The Byzantium Empire is also the reason why Europe developed a Christian identity and did not become Muslim. Arab mercenaries were employed by Rome for centuries to protect its border against Parthians (Persians). But Mohammed united them in the 7th century. His successor routed the Imperial Army at Yarmouk (close to the Sea of Galilea) in 636 AD and conquered the Levante, Egypt and North Africa with lightning speed. After Yarmouk there was no Byzantine Army left. The Empire with its heavy taxes and continued harassment of local churches was deeply unpopular. No locals raised a finger in its defense. Had it not been for the Taurus mountains in Anatolia , the Arab cavalry could have taken Constantinople.


An Arab Fleet took over the Cyzicus Peninsula in 674 to launch its Attack on Constantinople


Despite the Arab conquest, people living in the Levant and Egypt stayed Christian for centuries. They now had new lords but not much else changed. But over time, most except a minority converted. Christians had to pay a special tax for non-believers. Islam and Christianity, both monotheist religions with the same God, were not as far apart as we believe today. They preached a similar, modest life styles. We need to look no further than women’s dress code in 700 AD. Both prescribe head scarves and ankle long dresses.

The Byzantine forces used Greek Fire, a form of Napalm, which could not be extinguished with water to set the Arab Fleet on Fire


Having consolidated their conquests, the Caliphs launched twice, in 674 and 717, a massive land and seaborn attack on Byzantium, their only true rival. With many Christian sailors and soldiers in their ranks, they reached and besieged Constantinople. But Greek fire (a type of Napalm) saved the day for Byzantium. The Arab fleet was burnt and the attackers defeated. It was a close run though. Had the Caliphs been victorious, nothing could have stopped the spread of the Muslim forces further west and north into mainland Europe. The Holy Roman Empire of German Nations which Charlemagne created in 800 AD did not exist yet. Under Charles Martel, the Franks were able to beat back a Muslim Army of 20’000 at Poitiers in 732 AD. But this was not a coordinated attack by the Caliphs.

Arab Campaigns in the late 7th and early 8th Century against Byzantium - It was a close thing - the coloured zones show which areas would have been first taken over. by the Caliphate.

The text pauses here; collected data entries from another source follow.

@[simp] theorem respond_frame (s : State) (a1 : Nat) (a2 : Word) (a3 : Nat) :
    (respond s a1 a2 a3).pending = s.pending ∧ (respond s a1 a2 a3).free = s.free ∧ (respond s a1 a2 a3).regs = s.regs ∧ (respond s a1 a2
      a3).splitLatch = s.splitLatch ∧ (respond s a1 a2 a3).hostRead = s.hostRead ∧ (respond s a1 a2 a3).cnt = s.cnt ∧ (respond s a1 a2
      a3).tck = s.tck ∧ (respond s a1 a2 a3).pwr = s.pwr ∧ (respond s a1 a2 a3).bays = s.bays ∧ (respond s a1 a2 a3).ports = s.ports ∧
      (respond s a1 a2 a3).bfes = s.bfes ∧ (respond s a1 a2 a3).spn = s.spn ∧ (respond s a1 a2 a3).out = s.out ∧ (respond s a1 a2 a3).cells
      = s.cells ∧ (respond s a1 a2 a3).units = s.units ∧ (respond s a1 a2 a3).bus = s.bus ∧ (respond s a1 a2 a3).axes = s.axes ∧ (respond s
      a1 a2 a3).rdc = s.rdc ∧ (respond s a1 a2 a3).wrc = s.wrc ∧ (respond s a1 a2 a3).cal = s.cal ∧ (respond s a1 a2 a3).qre = s.qre ∧
      (respond s a1 a2 a3).hiu = s.hiu ∧ (respond s a1 a2 a3).cmd = s.cmd ∧ (respond s a1 a2 a3).mem = s.mem ∧ (respond s a1 a2 a3).kst =
      s.kst ∧ (respond s a1 a2 a3).cph = s.cph ∧ (respond s a1 a2 a3).bnd = s.bnd := by
  have h := follows_respond (T := fun p => ([.bdy] : List Part).contains p) (by decide) (follows_refl s) (a1 := a1) (a2 := a2) (a3 := a3)
  exact ⟨h.queue, h.frame .free rfl, h.frame .regs rfl, h.frame .splitLatch rfl, h.frame .hostRead rfl, h.frame .cnt rfl, h.frame .tck
    rfl, h.frame .pwr rfl, h.frame .bays rfl, h.frame .ports rfl, h.frame .bfes rfl, h.frame .spn rfl, h.frame .out rfl, h.frame .cells
    rfl, h.frame .units rfl, h.frame .bus rfl, h.frame .axes rfl, h.frame .rdc rfl, h.frame .wrc rfl, h.frame .cal rfl, h.frame .qre rfl,
    h.frame .hiu rfl, h.frame .cmd rfl, h.frame .mem rfl, h.frame .kst rfl, h.frame .cph rfl, h.frame .bnd rfl⟩

@[simp] theorem orderCell_frame (s : State) (a1 : Nat) (a2 : Nat) (a3 : Nat) :
    (orderCell s a1 a2 a3).pending = s.pending ∧ (orderCell s a1 a2 a3).free = s.free ∧ (orderCell s a1 a2 a3).regs = s.regs ∧ (orderCell
      s a1 a2 a3).splitLatch = s.splitLatch ∧ (orderCell s a1 a2 a3).hostRead = s.hostRead ∧ (orderCell s a1 a2 a3).cnt = s.cnt ∧ (orderCell
      s a1 a2 a3).tck = s.tck ∧ (orderCell s a1 a2 a3).pwr = s.pwr ∧ (orderCell s a1 a2 a3).bays = s.bays ∧ (orderCell s a1 a2 a3).ports =
      s.ports ∧ (orderCell s a1 a2 a3).bfes = s.bfes ∧ (orderCell s a1 a2 a3).out = s.out ∧ (orderCell s a1 a2 a3).units = s.units ∧
      (orderCell s a1 a2 a3).bus = s.bus ∧ (orderCell s a1 a2 a3).axes = s.axes ∧ (orderCell s a1 a2 a3).rdc = s.rdc ∧ (orderCell s a1 a2
      a3).wrc = s.wrc ∧ (orderCell s a1 a2 a3).cal = s.cal ∧ (orderCell s a1 a2 a3).qre = s.qre ∧ (orderCell s a1 a2 a3).hiu = s.hiu ∧
      (orderCell s a1 a2 a3).cmd = s.cmd ∧ (orderCell s a1 a2 a3).mem = s.mem ∧ (orderCell s a1 a2 a3).kst = s.kst ∧ (orderCell s a1 a2
      a3).cph = s.cph ∧ (orderCell s a1 a2 a3).bdy = s.bdy ∧ (orderCell s a1 a2 a3).bnd = s.bnd := by
  have h := follows_orderCell (T := fun p => ([.spn, .cells] : List Part).contains p) (by decide) (follows_refl s) (a1 := a1) (a2 := a2)
    (a3 := a3)
  exact ⟨h.queue, h.frame .free rfl, h.frame .regs rfl, h.frame .splitLatch rfl, h.frame .hostRead rfl, h.frame .cnt rfl, h.frame .tck
    rfl, h.frame .pwr rfl, h.frame .bays rfl, h.frame .ports rfl, h.frame .bfes rfl, h.frame .out rfl, h.frame .units rfl, h.frame .bus
    rfl, h.frame .axes rfl, h.frame .rdc rfl, h.frame .wrc rfl, h.frame .cal rfl, h.frame .qre rfl, h.frame .hiu rfl, h.frame .cmd rfl,
    h.frame .mem rfl, h.frame .kst rfl, h.frame .cph rfl, h.frame .bdy rfl, h.frame .bnd rfl⟩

Wonder how Muslim Europe would have developed over the centuries. The Caliphate in Baghdad was the most sophisticated society at the time. Culturally open and religiously tolerant, it contributed significantly to our modern world, be it in agriculture, science or manufacturing. Under Muslim rule, Europe may not have descended into the “dark” middle ages and become a unified polity. The fractured nature of Europe though was the base of our renaissance. Without the relentless competition between dozens of mini states, the renaissance would not have happened, the age of exploration never started and the industrial revolution never taken off. But this is speculation. We will never know.


Am running out of space today - less than half the topics are even covered. The four horses on San Marco Square, the origins of clerical dresses, the concept of armored knights, what cupolas have to do with Constantinople, the Cyrillic script and the Russian flag will have to wait for another time. Byzantium’s legacy is everywhere. It is just so present that we hardly notice it.